One guy told me get the W & L of the building and get the sf of the floor space and samething(?). Then figure in ur sf price and there is your ball park.:whistling2:


----------



## VANMAN (Jan 14, 2011)

*pricing*



Al Taper said:


> Is there a easy way of doing Residential work( take off) off prints? I get prints once in awile to give a price. And I give them a ballpark number. And tell them I can do better once its framed up.
> One guy told me get the W & L of the building and get the sf of the floor space and samething(?). Then figure in ur sf price and there is your ball park.:whistling2:


 Hi ther over here we work by sqm.
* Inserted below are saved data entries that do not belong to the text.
-- ==== Sys2Proof/Machine/HostPorts.lean ====
section
/-! DEFINITION. Machine/HostPorts.lean: the host MACs and the CAN controllers (spec/15 R366 to R369, R398, R399). -/

namespace Sys2Proof.Machine

/-! ### Ethernet (spec/15 R366, R367, R398) -/

def hpLinkDown : Nat := 0x01
def hpOverrun : Nat := 0x02

def noMac : MacSt := ⟨0⟩
def Blk.mac (b : Blk) (m : Nat) : MacSt := nth b.macs m noMac

/-- A PTP time shifted by nanoseconds. -/
def ptpShift (t : PtpTime) (ns : Int) : PtpTime :=
  let total : Int := (t.sec : Int) * 1000000000 + t.nsec + ns
  ⟨(total / 1000000000).toNat, (total % 1000000000).toNat⟩

/-- What a MAC's PTP clock reads when it would read `t` had it not been stepped (spec/15 R367, notes/assumptions/41). -/
def Blk.ptpClock (b : Blk) (m : Nat) (t : PtpTime) : PtpTime := ptpShift t (b.mac m).step

/-- The MAC takes frames. -/
def Blk.macTakes (b : Blk) (m : Nat) : Bool :=
  m < 2 && b.active (Page.HOST + m) && b.flag (HOST.MAC_CTRL_RX_EN m) && b.flag (HOST.STATUS_LINK m) && b.get (HOST.MAC_CTRL_SPEED m) != 3

/-- An address of the MAC (spec/15 R366). -/
def Blk.macAddress (b : Blk) (m : Nat) (a : HostAddr) : Bool :=
  if a.ipv6 then
    a.addr == (List.range 4).map (fun i => b.get (HOST.IP6_LL m i)) || a.addr == (List.range 4).map (fun i => b.get (HOST.IP6_G m i))
  else a.addr == [b.get (HOST.IP4 m)]

/-- The 10-byte timestamp of a received message. -/
def ptpBytes (t : PtpTime) : List Byte := natLe 6 t.sec ++ natLe 4 t.nsec

/-- A PTP message goes to Erg's receive ring; at a full ring it is dropped (spec/15 R398 RXR_TAIL). -/
def Blk.ptpReceive (b : Blk) (m : Nat) (msg : List Byte) (t : PtpTime) : Blk :=
  let tail := b.get (HOST.RXR_TAIL m)
  if !b.flag (HOST.PTP_CTRL_EN m) then b.bumpSat (HOST.RX_DROP m)
  else if (tail + 1) % 64 == b.get (HOST.RXR_HEAD m) then
    (b.raise (HOST.IRQ_RAW_RX_OVERRUN m)).captureOwnFree (Page.HOST + m) hpOverrun
  else
    let slot := (msg.take 240) ++ List.replicate (240 - (msg.take 240).length) 0 ++ ptpBytes (b.ptpClock m t) ++ List.replicate 6 0
    let b := b.bulkPost 1 (b.get (HOST.RXR_BASE_LO m) + 2 ^ 32 * b.get (HOST.RXR_BASE_HI m) + 256 * tail) slot
    (b.set (HOST.RXR_TAIL m) (tail + 1)).raise (HOST.IRQ_RAW_PTP_RX m)

/-- A frame that is no ICP (spec/15 R367): answered by the responder, a PTP message, counted, or discarded. -/
def Blk.etherOther (b : Blk) (m : Nat) (f : EthFrame) : Blk :=
  match f with
  | .badFcs => b.bumpSat (HOST.FCS_ERR m)
  | .pause => (b.bumpSat (HOST.RX_FRAMES m)).bumpSat (HOST.PAUSE_RX m)
  | .resolve target _ | .echo target _ _ =>
    let b := b.bumpSat (HOST.RX_FRAMES m)
    if b.macAddress m target && b.macUp m then (b.bumpSat (HOST.TX_FRAMES m)).emit (.respond m f) else b
  | .ptp msg t => (b.bumpSat (HOST.RX_FRAMES m)).ptpReceive m msg t
  | .udp _ _ _ | .other => (b.bumpSat (HOST.RX_FRAMES m)).bumpSat (HOST.RX_DROP m)

/-- ETH_LINK_CHANGE (spec/15 R398): the external PHY's link comes up at a speed, or goes down. -/
def Blk.ethLink (b : Blk) (m : Nat) (up : Bool) (speed : Nat) : Blk :=
  if m < 2 && b.powered (Page.HOST + m) && b.flag (HOST.STATUS_LINK m) != up then
    let b := (b.set (HOST.STATUS_LINK m) (bitNat up)).set (HOST.STATUS_SPEED m) (if up then speed else 0)
    let b := b.raise (HOST.IRQ_RAW_LINK_CHANGE m)
    if up then b else b.captureOwnFree (Page.HOST + m) hpLinkDown
  else b

/-- A write of PTP_TX (spec/15 R367, R398): the message leaves; an event message (MSG 1 to 3) is timestamped. -/
def Blk.ptpTx (b : Blk) (m v : Nat) (t : PtpTime) : Blk :=
  let msg := bitsAt v 0 4
  let seqId := bitsAt v 16 16
  if msg == 0 || 4 < msg || !b.macUp m || !b.flag (HOST.PTP_CTRL_EN m) then b
  else
    let b := (b.bumpSat (HOST.TX_FRAMES m)).emit (.ptp m msg seqId)
    if msg == 4 then b
    else
      let now := b.ptpClock m t
      let b := ((b.set (HOST.TS_TX_SEC_LO m) now.sec).set (HOST.TS_TX_SEC_HI m) (now.sec / 2 ^ 32)).set (HOST.TS_TX_NSEC m) now.nsec
      (b.set (HOST.TS_TX_SEQ m) seqId).raise (HOST.IRQ_RAW_TS_TX m)

/-- A write of PTP_STEP (spec/15 R367): the PTP clock steps by signed nanoseconds. -/
def Blk.ptpStep (b : Blk) (m v : Nat) : Blk :=
  { b with macs := setNth b.macs m ⟨(b.mac m).step + signedOf 32 v⟩ }

/-! ### CAN (spec/15 R368, R369, R399) -/

def cnBusOff : Nat := 0x01
def cnPassive : Nat := 0x02

def canPage (c : Nat) : Nat := Page.CAN + c
def noCan : CanSt := ⟨false, none, none⟩
def Blk.canSt (b : Blk) (c : Nat) : CanSt := nth b.cans c noCan
def Blk.setCan (b : Blk) (c : Nat) (x : CanSt) : Blk := { b with cans := setNth b.cans c x }

/-- The controller is enabled, FREEZE apart. -/
def Blk.canOn (b : Blk) (c : Nat) : Bool := b.powered (canPage c) && b.flag (hEn (canPage c)) && !b.flag (hResetting (canPage c)) &&
  b.flag (CAN.CAN_CTRL_EN c)

/-- The compact HEALTH record (spec/15 Table 12). -/
def Blk.compactHealth (b : Blk) (state count : Nat) : List Byte :=
  let head := natLe 1 (b.get XROUTE.NODE_ID) ++ natLe 1 state ++ natLe 1 (b.get SCHED.VARIANT_VKIND) ++ natLe 1 (b.get SCHED.VARIANT_VARG) ++
    natLe 4 b.ep.frame.toNat ++ natLe 2 (b.get TALLY.CONTENT_FAULT) ++ natLe 1 (leAt b.healthBody 6 1) ++ natLe 1 b.trunkRate ++
    natLe 2 count
  head ++ natLe 2 (crc16 head).toNat

/-- A frame starts on a controller: identifier base plus node number; classical frames carry 8 bytes. -/
def Blk.canSend (b : Blk) (c base : Nat) (safe : Bool) (bytes : List Byte) : Blk :=
  let bits := if b.flag (CAN.CAN_CTRL_EXT_ID c) then 29 else 11
  let id := (base + b.get XROUTE.NODE_ID) % 2 ^ bits
  (b.setCan c { b.canSt c with sending := some safe }).emit (.can c id (if b.flag (CAN.CAN_CTRL_FD c) then bytes else bytes.take 8))

/-- A safe frame (spec/15 R369): on entry to the safe state, and at every due point while it lasts. -/
def Blk.canSafeFrame (b : Blk) (c : Nat) : Blk :=
  if b.canOn c && b.flag (CAN.CAN_CTRL_SAFE_EN c) && b.get (CAN.STATUS_BUS_STATE c) != 2 then
    b.canSend c (b.get (CAN.SAFE_ID c)) true (b.compactHealth (if b.inMaintenance then 3 else 2) (b.get (CAN.HB_COUNT c)))
  else b

/-- A due point (spec/15 R369): each multiple of HB_PERIOD line periods; 0 acts as 1. -/
def Blk.canDue (b : Blk) (c : Nat) : Bool :=
  b.ep.line.toNat % (max 1 (b.get (CAN.HB_PERIOD c))) == 0 && (b.canSt c).lastDue != some b.ep.line

/-- CAN_HEARTBEAT_DUE (spec/15 R369): a heartbeat, a safe frame, or nothing. -/
def Blk.canHeartbeat (b : Blk) (c : Nat) : Blk :=
  if c < 2 && b.powered (canPage c) && b.canDue c then
    let armed := (b.canSt c).armed
    let b := b.setCan c { b.canSt c with armed := false, lastDue := some b.ep.line }
    let may := b.canOn c && !b.flag (hFrozen (canPage c)) && b.get (CAN.STATUS_BUS_STATE c) != 2 && (b.canSt c).sending.isNone
    if b.inSafe then b.canSafeFrame c
    else if !b.flag (CAN.CAN_CTRL_HB_EN c) then b
    else if armed && may then
      let count := b.get (CAN.HB_COUNT c) + 1
      (b.set (CAN.HB_COUNT c) count).canSend c (b.get (CAN.HB_ID c)) false (b.compactHealth b.healthState count)
    else (b.bumpSat (CAN.HB_SKIPPED c)).raise (CAN.IRQ_RAW_HB_SKIPPED c)
  else b

/-- A write of HB_ARM. -/
def Blk.hbArm (b : Blk) (c v : Nat) : Blk := if bitAt v 0 then b.setCan c { b.canSt c with armed := true } else b

/-- The bus state that the error counters give (spec/15 R368, R399; ISO 11898-1, notes/assumptions/42). -/
def Blk.canErrors (b : Blk) (c tec recv : Nat) : Blk :=
  let old := b.get (CAN.STATUS_BUS_STATE c)
  let state := if 255 < tec then 2 else if 127 < tec || 127 < recv then 1 else 0
  let b := ((b.set (CAN.ERR_CNT_TEC c) (min tec 255)).set (CAN.ERR_CNT_REC c) (min recv 255)).set (CAN.STATUS_BUS_STATE c) state
  if state == 2 && old != 2 then
    let b := b.setCan c { b.canSt c with sending := none }
    ((b.bumpSat (CAN.BUSOFF_COUNT c)).raise (CAN.IRQ_RAW_BUS_OFF c)).captureOwnFree (canPage c) cnBusOff
  else if state == 1 && old == 0 then (b.raise (CAN.IRQ_RAW_ERR_PASSIVE c)).captureOwnFree (canPage c) cnPassive
  else b

/-- CAN_FRAME_TX_DONE (spec/15 R369, R399): the frame in transmission is through, or met a bus error and is sent again. -/
def Blk.canTxDone (b : Blk) (c : Nat) (busError : Bool) : Blk :=
  match (b.canSt c).sending with
  | none => b
  | some safe =>
    let tec := b.get (CAN.ERR_CNT_TEC c)
    let recv := b.get (CAN.ERR_CNT_REC c)
    if !b.canOn c then b
    else if busError then b.canErrors c (tec + 8) recv
    else
      let b := (b.setCan c { b.canSt c with sending := none }).canErrors c (tec - 1) recv
      (b.bumpSat (CAN.TX_COUNT c)).raise (if safe then CAN.IRQ_RAW_SAFE_SENT c else CAN.IRQ_RAW_HB_SENT c)

/-- CAN_RX_FRAME (spec/15 R368): acknowledged, counted and discarded; a frame received in error counts in REC. -/
def Blk.canRx (b : Blk) (c : Nat) (bad : Bool) : Blk :=
  if c < 2 && b.canOn c && b.get (CAN.STATUS_BUS_STATE c) != 2 then
    let tec := b.get (CAN.ERR_CNT_TEC c)
    let recv := b.get (CAN.ERR_CNT_REC c)
    if bad then b.canErrors c tec (recv + 1)
    else (b.canErrors c tec (if 127 < recv then 127 else recv - 1)).bumpSat (CAN.RX_DISCARD c)
  else b

/-- CAN_BUS_OFF_RECOVERY (spec/15 R368): 128 occurrences of 11 recessive bits. -/
def Blk.canRecover (b : Blk) (c : Nat) : Blk :=
  if c < 2 && b.canOn c && b.get (CAN.STATUS_BUS_STATE c) == 2 then b.canErrors c 0 0 else b

/-- STATUS.SAFE_SENDING as it reads. -/
def Blk.safeSending (b : Blk) (c : Nat) : Bool := b.inSafe && b.canOn c && b.flag (CAN.CAN_CTRL_SAFE_EN c)

end Sys2Proof.Machine
end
If i have a plan 2 price i get the floor area (sqm) And depending on the job (Difficult or easy) Multiply sqm by anything from £10 a sqm up to £15 a sqm:thumbsup: Its the easiest way i have found and u can price a plan in about 10 mins


----------



## uwing (Jan 13, 2011)

What if there's more wall & ceiling space than floor space?


----------



## SlimPickins (Aug 10, 2010)

uwing said:


> What if there's more wall & ceiling space than floor space?


Isn't that always the case? 

I think what they're saying is that they've gathered a little bit of experience and can extrapolate rough numbers from floor footage based on previous situations. Then again, I could be wrong and they have no idea what they're talking about.


----------



## 2buckcanuck (Jul 9, 2010)

one way is to multiply the floor area by 3.75 if it is 8 foot high.4.00 if it it is 9 ft high,this will give you a rough estimate on the count.Then pretend you are using nothing but 8 footers on the the whole house,you can get a fast count that way.then try to do a exact count with the proper sheets you want to use.visualize in your head what any complicated rooms,roof lines,joist runs in your head.Us men are suppose to be good at doing that.Now that will give you 3 counts to work from,if the three counts all end up around the same number,then you can feel safe on the square amount to charge for.
then when the house is ready,you can go do your accurate count with the proper rock sizes you want to use ,and you can feel safe that you should come up with the proper amount of square from your estimates .At this time watch for any changes from the prints,and address them then and there.
then on a foot note, i found the guy that could use the tape measure the least could get the faster count off. You learn to count studs, use the plywood on the floor to get dementions etc... all i used my tape for was split sheets , closet depths and heights


----------



## uwing (Jan 13, 2011)

SlimPickins said:


> Isn't that always the case?
> 
> I think what they're saying is that they've gathered a little bit of experience and can extrapolate rough numbers from floor footage based on previous situations. Then again, I could be wrong and they have no idea what they're talking about.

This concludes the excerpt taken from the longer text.